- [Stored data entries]
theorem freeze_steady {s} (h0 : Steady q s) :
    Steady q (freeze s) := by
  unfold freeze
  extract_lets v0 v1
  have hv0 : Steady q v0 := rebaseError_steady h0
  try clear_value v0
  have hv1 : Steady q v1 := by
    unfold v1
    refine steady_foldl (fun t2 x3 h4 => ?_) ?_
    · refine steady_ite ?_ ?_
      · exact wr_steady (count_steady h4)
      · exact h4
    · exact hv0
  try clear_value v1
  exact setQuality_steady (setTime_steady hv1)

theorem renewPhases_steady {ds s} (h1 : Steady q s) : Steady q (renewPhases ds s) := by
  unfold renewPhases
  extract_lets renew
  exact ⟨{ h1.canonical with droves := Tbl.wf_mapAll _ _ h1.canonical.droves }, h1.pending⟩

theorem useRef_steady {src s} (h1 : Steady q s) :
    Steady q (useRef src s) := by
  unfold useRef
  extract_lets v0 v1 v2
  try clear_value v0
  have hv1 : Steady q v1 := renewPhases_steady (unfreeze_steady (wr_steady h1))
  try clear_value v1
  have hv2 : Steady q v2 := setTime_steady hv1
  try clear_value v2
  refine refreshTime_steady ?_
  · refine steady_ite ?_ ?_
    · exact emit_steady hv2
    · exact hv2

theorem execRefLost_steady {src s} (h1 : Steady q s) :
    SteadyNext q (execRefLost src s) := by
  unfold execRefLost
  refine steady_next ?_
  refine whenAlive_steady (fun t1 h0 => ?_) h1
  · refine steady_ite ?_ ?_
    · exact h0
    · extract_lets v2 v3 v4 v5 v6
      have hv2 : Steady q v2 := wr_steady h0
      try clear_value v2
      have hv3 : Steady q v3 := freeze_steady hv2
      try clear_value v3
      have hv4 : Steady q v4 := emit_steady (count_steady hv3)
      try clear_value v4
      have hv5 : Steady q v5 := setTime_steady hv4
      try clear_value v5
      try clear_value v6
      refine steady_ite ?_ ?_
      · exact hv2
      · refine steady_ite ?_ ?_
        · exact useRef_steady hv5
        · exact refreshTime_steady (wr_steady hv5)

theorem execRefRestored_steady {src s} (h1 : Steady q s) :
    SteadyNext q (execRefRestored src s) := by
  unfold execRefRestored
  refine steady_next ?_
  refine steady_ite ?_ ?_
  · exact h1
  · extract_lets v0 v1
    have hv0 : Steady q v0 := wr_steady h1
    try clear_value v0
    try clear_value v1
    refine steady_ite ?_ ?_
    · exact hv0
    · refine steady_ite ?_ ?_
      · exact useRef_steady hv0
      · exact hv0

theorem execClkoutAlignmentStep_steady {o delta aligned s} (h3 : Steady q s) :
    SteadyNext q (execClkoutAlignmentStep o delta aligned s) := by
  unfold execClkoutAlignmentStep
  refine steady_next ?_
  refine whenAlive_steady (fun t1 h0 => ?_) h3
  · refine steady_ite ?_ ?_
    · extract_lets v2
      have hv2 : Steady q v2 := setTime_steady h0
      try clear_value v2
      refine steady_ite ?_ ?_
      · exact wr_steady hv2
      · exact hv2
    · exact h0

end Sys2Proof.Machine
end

...

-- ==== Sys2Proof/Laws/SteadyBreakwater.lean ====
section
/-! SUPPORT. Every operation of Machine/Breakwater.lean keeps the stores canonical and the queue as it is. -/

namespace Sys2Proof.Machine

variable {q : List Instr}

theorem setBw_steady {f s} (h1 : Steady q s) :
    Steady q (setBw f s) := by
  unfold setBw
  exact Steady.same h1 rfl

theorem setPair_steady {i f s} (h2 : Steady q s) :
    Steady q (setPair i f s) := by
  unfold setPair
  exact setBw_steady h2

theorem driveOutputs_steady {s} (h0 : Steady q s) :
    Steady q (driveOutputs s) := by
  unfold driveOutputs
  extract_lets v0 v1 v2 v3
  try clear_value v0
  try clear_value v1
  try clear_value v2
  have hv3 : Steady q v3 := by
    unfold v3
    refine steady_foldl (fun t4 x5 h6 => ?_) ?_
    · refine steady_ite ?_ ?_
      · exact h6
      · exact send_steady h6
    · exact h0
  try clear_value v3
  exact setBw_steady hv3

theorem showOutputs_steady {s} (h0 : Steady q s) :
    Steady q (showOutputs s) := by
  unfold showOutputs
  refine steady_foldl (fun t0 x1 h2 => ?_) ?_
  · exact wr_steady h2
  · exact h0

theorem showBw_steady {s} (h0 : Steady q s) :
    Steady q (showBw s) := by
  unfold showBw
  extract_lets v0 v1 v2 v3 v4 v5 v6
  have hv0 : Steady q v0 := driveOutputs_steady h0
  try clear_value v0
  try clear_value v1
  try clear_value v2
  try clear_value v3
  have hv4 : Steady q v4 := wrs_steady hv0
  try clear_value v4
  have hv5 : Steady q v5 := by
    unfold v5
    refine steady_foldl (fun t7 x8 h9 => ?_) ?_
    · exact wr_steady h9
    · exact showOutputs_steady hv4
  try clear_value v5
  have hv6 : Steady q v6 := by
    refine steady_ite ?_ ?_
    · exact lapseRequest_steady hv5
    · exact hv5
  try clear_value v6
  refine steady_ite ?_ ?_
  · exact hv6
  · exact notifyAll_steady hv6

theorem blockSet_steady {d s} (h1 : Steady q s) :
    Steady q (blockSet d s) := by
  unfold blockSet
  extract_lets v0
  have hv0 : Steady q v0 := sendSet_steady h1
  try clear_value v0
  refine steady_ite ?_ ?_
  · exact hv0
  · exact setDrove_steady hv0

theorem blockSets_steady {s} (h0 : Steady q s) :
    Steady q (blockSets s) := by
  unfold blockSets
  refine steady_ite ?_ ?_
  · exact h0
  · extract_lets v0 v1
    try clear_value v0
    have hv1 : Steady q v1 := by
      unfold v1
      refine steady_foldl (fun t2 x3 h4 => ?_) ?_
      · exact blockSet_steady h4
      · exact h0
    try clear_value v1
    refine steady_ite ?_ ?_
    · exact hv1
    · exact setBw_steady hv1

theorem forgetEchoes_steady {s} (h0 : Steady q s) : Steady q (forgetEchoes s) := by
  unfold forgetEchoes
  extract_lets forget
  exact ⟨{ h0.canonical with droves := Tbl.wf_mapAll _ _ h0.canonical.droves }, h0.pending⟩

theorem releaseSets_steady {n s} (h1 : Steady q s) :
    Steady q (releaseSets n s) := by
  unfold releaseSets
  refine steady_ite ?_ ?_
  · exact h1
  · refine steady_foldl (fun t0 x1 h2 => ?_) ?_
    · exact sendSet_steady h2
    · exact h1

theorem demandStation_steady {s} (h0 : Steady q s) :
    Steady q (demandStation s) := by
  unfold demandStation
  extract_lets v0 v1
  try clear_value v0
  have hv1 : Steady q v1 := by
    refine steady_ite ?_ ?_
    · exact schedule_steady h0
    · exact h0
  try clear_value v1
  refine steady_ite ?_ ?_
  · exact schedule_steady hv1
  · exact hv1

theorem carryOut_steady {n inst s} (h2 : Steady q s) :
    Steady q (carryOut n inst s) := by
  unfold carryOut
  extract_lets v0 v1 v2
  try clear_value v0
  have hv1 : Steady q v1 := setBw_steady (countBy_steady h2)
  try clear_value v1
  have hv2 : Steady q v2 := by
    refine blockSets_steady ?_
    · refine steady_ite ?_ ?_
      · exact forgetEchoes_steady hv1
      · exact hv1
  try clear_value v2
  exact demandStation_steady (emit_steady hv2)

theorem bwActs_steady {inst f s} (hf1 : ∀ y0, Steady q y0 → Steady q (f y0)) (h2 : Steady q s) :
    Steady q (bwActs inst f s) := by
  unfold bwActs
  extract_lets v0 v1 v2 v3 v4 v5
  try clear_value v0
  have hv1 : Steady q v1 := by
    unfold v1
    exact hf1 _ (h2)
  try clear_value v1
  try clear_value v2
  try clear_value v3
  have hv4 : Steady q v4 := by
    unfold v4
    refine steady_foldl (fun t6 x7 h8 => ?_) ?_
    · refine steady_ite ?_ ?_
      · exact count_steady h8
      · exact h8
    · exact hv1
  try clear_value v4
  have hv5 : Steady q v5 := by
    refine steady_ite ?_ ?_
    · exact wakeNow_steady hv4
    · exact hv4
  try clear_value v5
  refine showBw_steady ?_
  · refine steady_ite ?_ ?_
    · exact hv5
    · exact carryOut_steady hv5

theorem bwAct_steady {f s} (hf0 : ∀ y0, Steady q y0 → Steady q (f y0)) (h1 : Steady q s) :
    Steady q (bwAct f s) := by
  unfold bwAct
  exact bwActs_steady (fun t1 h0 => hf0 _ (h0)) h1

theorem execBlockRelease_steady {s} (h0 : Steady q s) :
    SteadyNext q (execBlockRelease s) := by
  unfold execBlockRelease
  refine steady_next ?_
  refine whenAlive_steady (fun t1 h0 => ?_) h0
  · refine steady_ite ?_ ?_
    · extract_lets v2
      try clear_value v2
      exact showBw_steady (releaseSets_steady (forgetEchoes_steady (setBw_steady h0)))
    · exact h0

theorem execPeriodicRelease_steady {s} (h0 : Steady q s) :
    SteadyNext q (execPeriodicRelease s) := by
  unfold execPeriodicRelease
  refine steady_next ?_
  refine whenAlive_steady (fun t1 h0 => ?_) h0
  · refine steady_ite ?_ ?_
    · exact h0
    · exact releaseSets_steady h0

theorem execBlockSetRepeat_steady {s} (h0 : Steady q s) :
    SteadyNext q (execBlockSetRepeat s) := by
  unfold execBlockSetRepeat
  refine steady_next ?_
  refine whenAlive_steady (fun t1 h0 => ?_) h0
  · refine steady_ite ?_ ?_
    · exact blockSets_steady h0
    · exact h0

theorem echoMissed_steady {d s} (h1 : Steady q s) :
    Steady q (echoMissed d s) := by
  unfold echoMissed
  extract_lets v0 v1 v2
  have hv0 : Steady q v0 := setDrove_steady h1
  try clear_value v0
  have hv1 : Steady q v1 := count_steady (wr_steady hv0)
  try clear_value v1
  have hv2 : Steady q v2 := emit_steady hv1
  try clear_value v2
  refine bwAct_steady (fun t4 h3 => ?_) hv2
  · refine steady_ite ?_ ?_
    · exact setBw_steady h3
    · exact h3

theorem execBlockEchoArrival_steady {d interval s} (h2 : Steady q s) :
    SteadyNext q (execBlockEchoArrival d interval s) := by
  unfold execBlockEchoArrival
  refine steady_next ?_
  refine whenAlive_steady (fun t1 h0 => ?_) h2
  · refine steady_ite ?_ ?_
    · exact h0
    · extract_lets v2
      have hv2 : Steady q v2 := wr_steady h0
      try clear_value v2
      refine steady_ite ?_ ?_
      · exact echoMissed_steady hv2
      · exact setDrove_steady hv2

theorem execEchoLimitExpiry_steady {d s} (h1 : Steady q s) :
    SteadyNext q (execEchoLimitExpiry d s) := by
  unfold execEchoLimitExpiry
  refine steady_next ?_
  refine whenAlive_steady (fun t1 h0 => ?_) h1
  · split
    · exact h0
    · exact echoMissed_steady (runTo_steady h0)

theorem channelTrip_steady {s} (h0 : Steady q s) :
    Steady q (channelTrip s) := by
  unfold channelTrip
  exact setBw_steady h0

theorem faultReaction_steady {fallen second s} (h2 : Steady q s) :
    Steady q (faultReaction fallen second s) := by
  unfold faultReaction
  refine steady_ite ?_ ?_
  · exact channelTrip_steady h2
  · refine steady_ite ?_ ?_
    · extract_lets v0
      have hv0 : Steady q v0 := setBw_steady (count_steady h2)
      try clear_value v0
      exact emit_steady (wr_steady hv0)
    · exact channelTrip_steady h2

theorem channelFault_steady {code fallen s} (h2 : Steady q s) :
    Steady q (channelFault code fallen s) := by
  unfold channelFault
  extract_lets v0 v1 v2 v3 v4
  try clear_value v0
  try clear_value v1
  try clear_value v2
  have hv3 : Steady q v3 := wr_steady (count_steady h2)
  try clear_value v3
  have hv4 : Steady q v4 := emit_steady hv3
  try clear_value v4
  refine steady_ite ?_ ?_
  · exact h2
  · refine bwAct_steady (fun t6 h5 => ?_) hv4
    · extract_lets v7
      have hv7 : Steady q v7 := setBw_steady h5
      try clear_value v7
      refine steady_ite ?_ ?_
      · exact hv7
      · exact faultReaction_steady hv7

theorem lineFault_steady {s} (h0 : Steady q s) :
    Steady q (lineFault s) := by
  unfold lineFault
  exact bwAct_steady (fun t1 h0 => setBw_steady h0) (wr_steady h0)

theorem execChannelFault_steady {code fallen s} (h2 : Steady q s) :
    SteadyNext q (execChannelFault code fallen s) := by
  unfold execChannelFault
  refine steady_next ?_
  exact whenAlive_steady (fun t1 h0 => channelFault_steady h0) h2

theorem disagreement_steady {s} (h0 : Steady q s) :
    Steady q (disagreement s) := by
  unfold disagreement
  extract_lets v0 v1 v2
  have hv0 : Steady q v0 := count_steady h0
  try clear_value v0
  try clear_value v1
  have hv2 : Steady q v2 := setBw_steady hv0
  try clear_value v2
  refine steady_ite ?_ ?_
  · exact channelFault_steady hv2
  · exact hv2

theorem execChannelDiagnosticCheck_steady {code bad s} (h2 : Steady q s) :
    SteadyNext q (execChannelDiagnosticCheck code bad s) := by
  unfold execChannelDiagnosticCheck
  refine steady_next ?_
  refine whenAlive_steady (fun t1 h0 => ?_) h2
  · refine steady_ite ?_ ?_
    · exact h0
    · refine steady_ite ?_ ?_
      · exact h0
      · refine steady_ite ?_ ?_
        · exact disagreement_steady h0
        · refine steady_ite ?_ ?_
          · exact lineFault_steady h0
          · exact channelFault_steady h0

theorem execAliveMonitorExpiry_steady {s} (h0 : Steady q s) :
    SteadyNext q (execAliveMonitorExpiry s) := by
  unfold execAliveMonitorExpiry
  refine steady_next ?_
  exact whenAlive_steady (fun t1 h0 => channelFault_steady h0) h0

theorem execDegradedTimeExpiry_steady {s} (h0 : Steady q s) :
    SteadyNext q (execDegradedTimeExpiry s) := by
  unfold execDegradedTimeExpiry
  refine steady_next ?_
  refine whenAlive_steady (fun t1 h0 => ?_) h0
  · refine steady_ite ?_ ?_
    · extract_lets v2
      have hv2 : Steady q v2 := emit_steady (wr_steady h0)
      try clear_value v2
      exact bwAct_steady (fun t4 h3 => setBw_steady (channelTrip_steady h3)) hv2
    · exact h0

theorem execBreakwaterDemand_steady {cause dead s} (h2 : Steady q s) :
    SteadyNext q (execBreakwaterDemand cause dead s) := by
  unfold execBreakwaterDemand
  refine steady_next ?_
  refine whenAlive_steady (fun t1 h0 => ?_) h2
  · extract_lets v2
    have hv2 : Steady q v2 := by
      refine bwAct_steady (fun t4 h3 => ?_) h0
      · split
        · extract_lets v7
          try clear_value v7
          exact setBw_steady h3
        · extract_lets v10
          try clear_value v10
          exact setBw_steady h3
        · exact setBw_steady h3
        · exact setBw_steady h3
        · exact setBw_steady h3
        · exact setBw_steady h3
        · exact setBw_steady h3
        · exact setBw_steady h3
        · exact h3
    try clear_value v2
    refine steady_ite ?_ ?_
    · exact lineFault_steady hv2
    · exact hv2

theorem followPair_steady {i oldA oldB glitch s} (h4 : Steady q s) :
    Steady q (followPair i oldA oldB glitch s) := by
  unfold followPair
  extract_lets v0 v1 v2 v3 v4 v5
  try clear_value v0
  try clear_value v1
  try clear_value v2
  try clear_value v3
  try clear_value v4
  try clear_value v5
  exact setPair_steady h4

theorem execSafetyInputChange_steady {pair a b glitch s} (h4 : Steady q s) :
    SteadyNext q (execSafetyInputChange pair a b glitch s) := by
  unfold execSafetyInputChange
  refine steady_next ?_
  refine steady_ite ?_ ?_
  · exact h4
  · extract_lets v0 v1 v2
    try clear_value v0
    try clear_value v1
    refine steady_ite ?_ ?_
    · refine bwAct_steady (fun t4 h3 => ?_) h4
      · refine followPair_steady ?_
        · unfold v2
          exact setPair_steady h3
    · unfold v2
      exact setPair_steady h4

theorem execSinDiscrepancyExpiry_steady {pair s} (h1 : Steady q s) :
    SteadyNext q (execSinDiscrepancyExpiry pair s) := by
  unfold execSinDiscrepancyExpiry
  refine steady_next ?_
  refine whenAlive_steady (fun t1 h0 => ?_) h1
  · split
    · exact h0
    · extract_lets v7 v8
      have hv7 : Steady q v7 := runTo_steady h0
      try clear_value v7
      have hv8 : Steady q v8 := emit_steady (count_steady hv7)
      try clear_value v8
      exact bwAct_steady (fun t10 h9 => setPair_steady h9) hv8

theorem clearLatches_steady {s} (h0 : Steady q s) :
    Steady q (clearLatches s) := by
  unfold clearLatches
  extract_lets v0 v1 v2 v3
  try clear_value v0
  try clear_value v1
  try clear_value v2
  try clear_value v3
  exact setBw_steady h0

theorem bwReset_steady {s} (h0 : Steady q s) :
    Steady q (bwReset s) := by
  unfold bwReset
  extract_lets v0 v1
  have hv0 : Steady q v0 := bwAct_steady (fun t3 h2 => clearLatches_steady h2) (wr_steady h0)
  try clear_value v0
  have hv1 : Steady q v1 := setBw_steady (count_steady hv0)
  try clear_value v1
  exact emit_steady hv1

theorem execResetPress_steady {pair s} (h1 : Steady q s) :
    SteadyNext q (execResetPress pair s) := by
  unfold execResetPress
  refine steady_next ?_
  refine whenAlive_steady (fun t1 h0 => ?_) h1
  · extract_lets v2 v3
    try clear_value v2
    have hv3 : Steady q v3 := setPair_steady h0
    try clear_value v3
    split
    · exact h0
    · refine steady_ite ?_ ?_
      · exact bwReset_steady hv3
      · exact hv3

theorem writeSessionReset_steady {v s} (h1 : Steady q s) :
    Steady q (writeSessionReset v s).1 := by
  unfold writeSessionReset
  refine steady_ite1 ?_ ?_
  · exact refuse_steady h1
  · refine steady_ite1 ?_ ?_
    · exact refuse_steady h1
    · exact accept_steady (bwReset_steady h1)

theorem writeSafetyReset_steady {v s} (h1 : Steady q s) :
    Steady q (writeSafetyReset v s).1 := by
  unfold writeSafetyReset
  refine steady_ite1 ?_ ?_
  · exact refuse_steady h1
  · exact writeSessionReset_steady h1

- [Requirement]
Only the lines above from the one with "have hv0 : Steady q v0 := setBw_steady" up to and including the one with "exact faultReaction_steady hv7" should be repeated, exactly as written.

- [Response below]
      have hv0 : Steady q v0 := setBw_steady (count_steady h2)
      try clear_value v0
      exact emit_steady (wr_steady hv0)
    · exact channelTrip_steady h2

theorem channelFault_steady {code fallen s} (h2 : Steady q s) :
    Steady q (channelFault code fallen s) := by
  unfold channelFault
  extract_lets v0 v1 v2 v3 v4
  try clear_value v0
  try clear_value v1
  try clear_value v2
  have hv3 : Steady q v3 := wr_steady (count_steady h2)
  try clear_value v3
  have hv4 : Steady q v4 := emit_steady hv3
  try clear_value v4
  refine steady_ite ?_ ?_
  · exact h2
  · refine bwAct_steady (fun t6 h5 => ?_) hv4
    · extract_lets v7
      have hv7 : Steady q v7 := setBw_steady h5
      try clear_value v7
      refine steady_ite ?_ ?_
      · exact hv7
      · exact faultReaction_steady hv7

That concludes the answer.